We recently addressed a similar issue in Brophy v. McCranie, 264 Ga. 187, 442 S.E.2d 230 (1994). With the enactment of the Official Code, two paragraphs contained in the former Code were consolidated into one and certain clarifying language was omitted. If given effect, the new provision would result in a change in substantive law. We applied OCGA § 1-1-2, and held that in the absence of legislative amendment, the former provision controlled. Here, as in Brophy, blanket enactment of the revised Code alone is insufficient to show a legislative intent to effect a substantive change from previous law.

Looking to the language of the General Assembly in the preamble to the original enactment, its intended effect was "to exempt from the [sales and use] tax certain transactions between persons with common ownership." Ga. Laws 1978, p. 1634. It is apparent without dispute that the General Assembly has taken no specific action to change the exemption since its enactment in 1978. See generally Brophy, supra. The Commissioner argues that such legislative *657 silence evidences an intent to change the former law by acquiescence. But silence alone does not compel the conclusion that the legislature intended OCGA § 48-8-3(42) to alter the substantive law in effect at the time of the Code revision. See generally Dept. of Corrections v. Hicks, 209 Ga.App. 154, 433 S.E.2d 64 (1993).

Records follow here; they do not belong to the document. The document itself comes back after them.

@[simp] theorem setR_pending (pg o : Nat) (v : Word) (s : State) : (setR pg o v s).pending = s.pending := rfl
@[simp] theorem setR_outbox (pg o : Nat) (v : Word) (s : State) : (setR pg o v s).outbox = s.outbox := rfl
@[simp] theorem setR_freeCtr (pg o : Nat) (v : Word) (s : State) : (setR pg o v s).freeCtr = s.freeCtr := rfl
@[simp] theorem setR_fuses (pg o : Nat) (v : Word) (s : State) : (setR pg o v s).fuses = s.fuses := rfl
@[simp] theorem setR_inReset (pg o : Nat) (v : Word) (s : State) : (setR pg o v s).inReset = s.inReset := rfl
@[simp] theorem setR_testEn (pg o : Nat) (v : Word) (s : State) : (setR pg o v s).testEn = s.testEn := rfl
@[simp] theorem setR_tripped (pg o : Nat) (v : Word) (s : State) : (setR pg o v s).tripped = s.tripped := rfl
@[simp] theorem setR_capt (pg o : Nat) (v : Word) (s : State) : (setR pg o v s).capt = s.capt := rfl
@[simp] theorem setR_selfFailed (pg o : Nat) (v : Word) (s : State) : (setR pg o v s).selfFailed = s.selfFailed := rfl
@[simp] theorem setR_testEnded (pg o : Nat) (v : Word) (s : State) : (setR pg o v s).testEnded = s.testEnded := rfl
@[simp] theorem setR_wbuf (pg o : Nat) (v : Word) (s : State) : (setR pg o v s).wbuf = s.wbuf := rfl
@[simp] theorem setR_time (pg o : Nat) (v : Word) (s : State) : (setR pg o v s).time = s.time := rfl
@[simp] theorem setR_timePend (pg o : Nat) (v : Word) (s : State) : (setR pg o v s).timePend = s.timePend := rfl
@[simp] theorem setR_timeFrac (pg o : Nat) (v : Word) (s : State) : (setR pg o v s).timeFrac = s.timeFrac := rfl
@[simp] theorem setR_pwr (pg o : Nat) (v : Word) (s : State) : (setR pg o v s).pwr = s.pwr := rfl
@[simp] theorem setR_ptns (pg o : Nat) (v : Word) (s : State) : (setR pg o v s).ptns = s.ptns := rfl
@[simp] theorem setR_snap (pg o : Nat) (v : Word) (s : State) : (setR pg o v s).snap = s.snap := rfl
@[simp] theorem setR_prec (pg o : Nat) (v : Word) (s : State) : (setR pg o v s).prec = s.prec := rfl
@[simp] theorem setR_psave (pg o : Nat) (v : Word) (s : State) : (setR pg o v s).psave = s.psave := rfl
@[simp] theorem setR_cores (pg o : Nat) (v : Word) (s : State) : (setR pg o v s).cores = s.cores := rfl
@[simp] theorem setR_arrs (pg o : Nat) (v : Word) (s : State) : (setR pg o v s).arrs = s.arrs := rfl
@[simp] theorem setR_bist (pg o : Nat) (v : Word) (s : State) : (setR pg o v s).bist = s.bist := rfl
@[simp] theorem setR_vecs (pg o : Nat) (v : Word) (s : State) : (setR pg o v s).vecs = s.vecs := rfl
@[simp] theorem setR_movers (pg o : Nat) (v : Word) (s : State) : (setR pg o v s).movers = s.movers := rfl
@[simp] theorem setR_gths (pg o : Nat) (v : Word) (s : State) : (setR pg o v s).gths = s.gths := rfl
@[simp] theorem setR_bars (pg o : Nat) (v : Word) (s : State) : (setR pg o v s).bars = s.bars := rfl
@[simp] theorem setR_ops (pg o : Nat) (v : Word) (s : State) : (setR pg o v s).ops = s.ops := rfl
@[simp] theorem setR_unitJobs (pg o : Nat) (v : Word) (s : State) : (setR pg o v s).unitJobs = s.unitJobs := rfl
@[simp] theorem setR_opWait (pg o : Nat) (v : Word) (s : State) : (setR pg o v s).opWait = s.opWait := rfl
@[simp] theorem setR_opTurn (pg o : Nat) (v : Word) (s : State) : (setR pg o v s).opTurn = s.opTurn := rfl
@[simp] theorem setR_peakAll (pg o : Nat) (v : Word) (s : State) : (setR pg o v s).peakAll = s.peakAll := rfl
@[simp] theorem setR_peaks (pg o : Nat) (v : Word) (s : State) : (setR pg o v s).peaks = s.peaks := rfl
@[simp] theorem setR_nextTxn (pg o : Nat) (v : Word) (s : State) : (setR pg o v s).nextTxn = s.nextTxn := rfl
@[simp] theorem setR_netmMasks (pg o : Nat) (v : Word) (s : State) : (setR pg o v s).netmMasks = s.netmMasks := rfl
@[simp] theorem setR_reds (pg o : Nat) (v : Word) (s : State) : (setR pg o v s).reds = s.reds := rfl
@[simp] theorem setR_redWait (pg o : Nat) (v : Word) (s : State) : (setR pg o v s).redWait = s.redWait := rfl
@[simp] theorem setR_tagCache (pg o : Nat) (v : Word) (s : State) : (setR pg o v s).tagCache = s.tagCache := rfl
@[simp] theorem setR_redDead (pg o : Nat) (v : Word) (s : State) : (setR pg o v s).redDead = s.redDead := rfl
@[simp] theorem setR_homes (pg o : Nat) (v : Word) (s : State) : (setR pg o v s).homes = s.homes := rfl
@[simp] theorem setR_standIn (pg o : Nat) (v : Word) (s : State) : (setR pg o v s).standIn = s.standIn := rfl
@[simp] theorem setR_slices (pg o : Nat) (v : Word) (s : State) : (setR pg o v s).slices = s.slices := rfl
@[simp] theorem setR_cache (pg o : Nat) (v : Word) (s : State) : (setR pg o v s).cache = s.cache := rfl
@[simp] theorem setR_dirs (pg o : Nat) (v : Word) (s : State) : (setR pg o v s).dirs = s.dirs := rfl
@[simp] theorem setR_heights (pg o : Nat) (v : Word) (s : State) : (setR pg o v s).heights = s.heights := rfl
@[simp] theorem setR_dram (pg o : Nat) (v : Word) (s : State) : (setR pg o v s).dram = s.dram := rfl
@[simp] theorem setR_badGlz (pg o : Nat) (v : Word) (s : State) : (setR pg o v s).badGlz = s.badGlz := rfl
@[simp] theorem setR_ueLines (pg o : Nat) (v : Word) (s : State) : (setR pg o v s).ueLines = s.ueLines := rfl
@[simp] theorem setR_keepPools (pg o : Nat) (v : Word) (s : State) : (setR pg o v s).keepPools = s.keepPools := rfl
@[simp] theorem setR_keepRecs (pg o : Nat) (v : Word) (s : State) : (setR pg o v s).keepRecs = s.keepRecs := rfl
@[simp] theorem setR_heldReqs (pg o : Nat) (v : Word) (s : State) : (setR pg o v s).heldReqs = s.heldReqs := rfl
@[simp] theorem setR_ports (pg o : Nat) (v : Word) (s : State) : (setR pg o v s).ports = s.ports := rfl
@[simp] theorem setR_grps (pg o : Nat) (v : Word) (s : State) : (setR pg o v s).grps = s.grps := rfl
@[simp] theorem setR_unreach (pg o : Nat) (v : Word) (s : State) : (setR pg o v s).unreach = s.unreach := rfl
@[simp] theorem setR_mcasts (pg o : Nat) (v : Word) (s : State) : (setR pg o v s).mcasts = s.mcasts := rfl
@[simp] theorem setR_twn (pg o : Nat) (v : Word) (s : State) : (setR pg o v s).twn = s.twn := rfl
@[simp] theorem setR_ringStage (pg o : Nat) (v : Word) (s : State) : (setR pg o v s).ringStage = s.ringStage := rfl
@[simp] theorem setR_msgRings (pg o : Nat) (v : Word) (s : State) : (setR pg o v s).msgRings = s.msgRings := rfl
@[simp] theorem setR_ann (pg o : Nat) (v : Word) (s : State) : (setR pg o v s).ann = s.ann := rfl
@[simp] theorem setR_alm (pg o : Nat) (v : Word) (s : State) : (setR pg o v s).alm = s.alm := rfl
@[simp] theorem setR_recCopies (pg o : Nat) (v : Word) (s : State) : (setR pg o v s).recCopies = s.recCopies := rfl
@[simp] theorem setR_report (pg o : Nat) (v : Word) (s : State) : (setR pg o v s).report = s.report := rfl
@[simp] theorem setR_tap (pg o : Nat) (v : Word) (s : State) : (setR pg o v s).tap = s.tap := rfl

It is our function to construe the law to implement the legislative intent. Mullins v. First General Ins. Co., 253 Ga. 486, 322 S.E.2d 265 (1984). Since there is no specific indication that the legislature intended to change the preexisting law when it adopted the Official Code, we view alterations of the Code Revision Commission in redrafting the statute and in substituting the words "common ownership of the property" for "persons under 100% common ownership," as merely a scrivener's error, and we apply the substantive law in effect at the time of enactment of the 1982 Code. Accordingly, the assessment must be set aside and Charter is entitled to summary judgment.

Judgment reversed.

All the Justices concur.

NOTES

[1] The demand was made pursuant to OCGA § 48-8-30(a) of the Georgia Retailers' and Consumers' Sales and Use Tax Act, as amended, OCGA § 48-8-1 et seq.

[2] By stipulation of the parties, that assessed amount was set off by a credit of $18,435.83.

[3] The appeal was brought under OCGA § 48-2-59.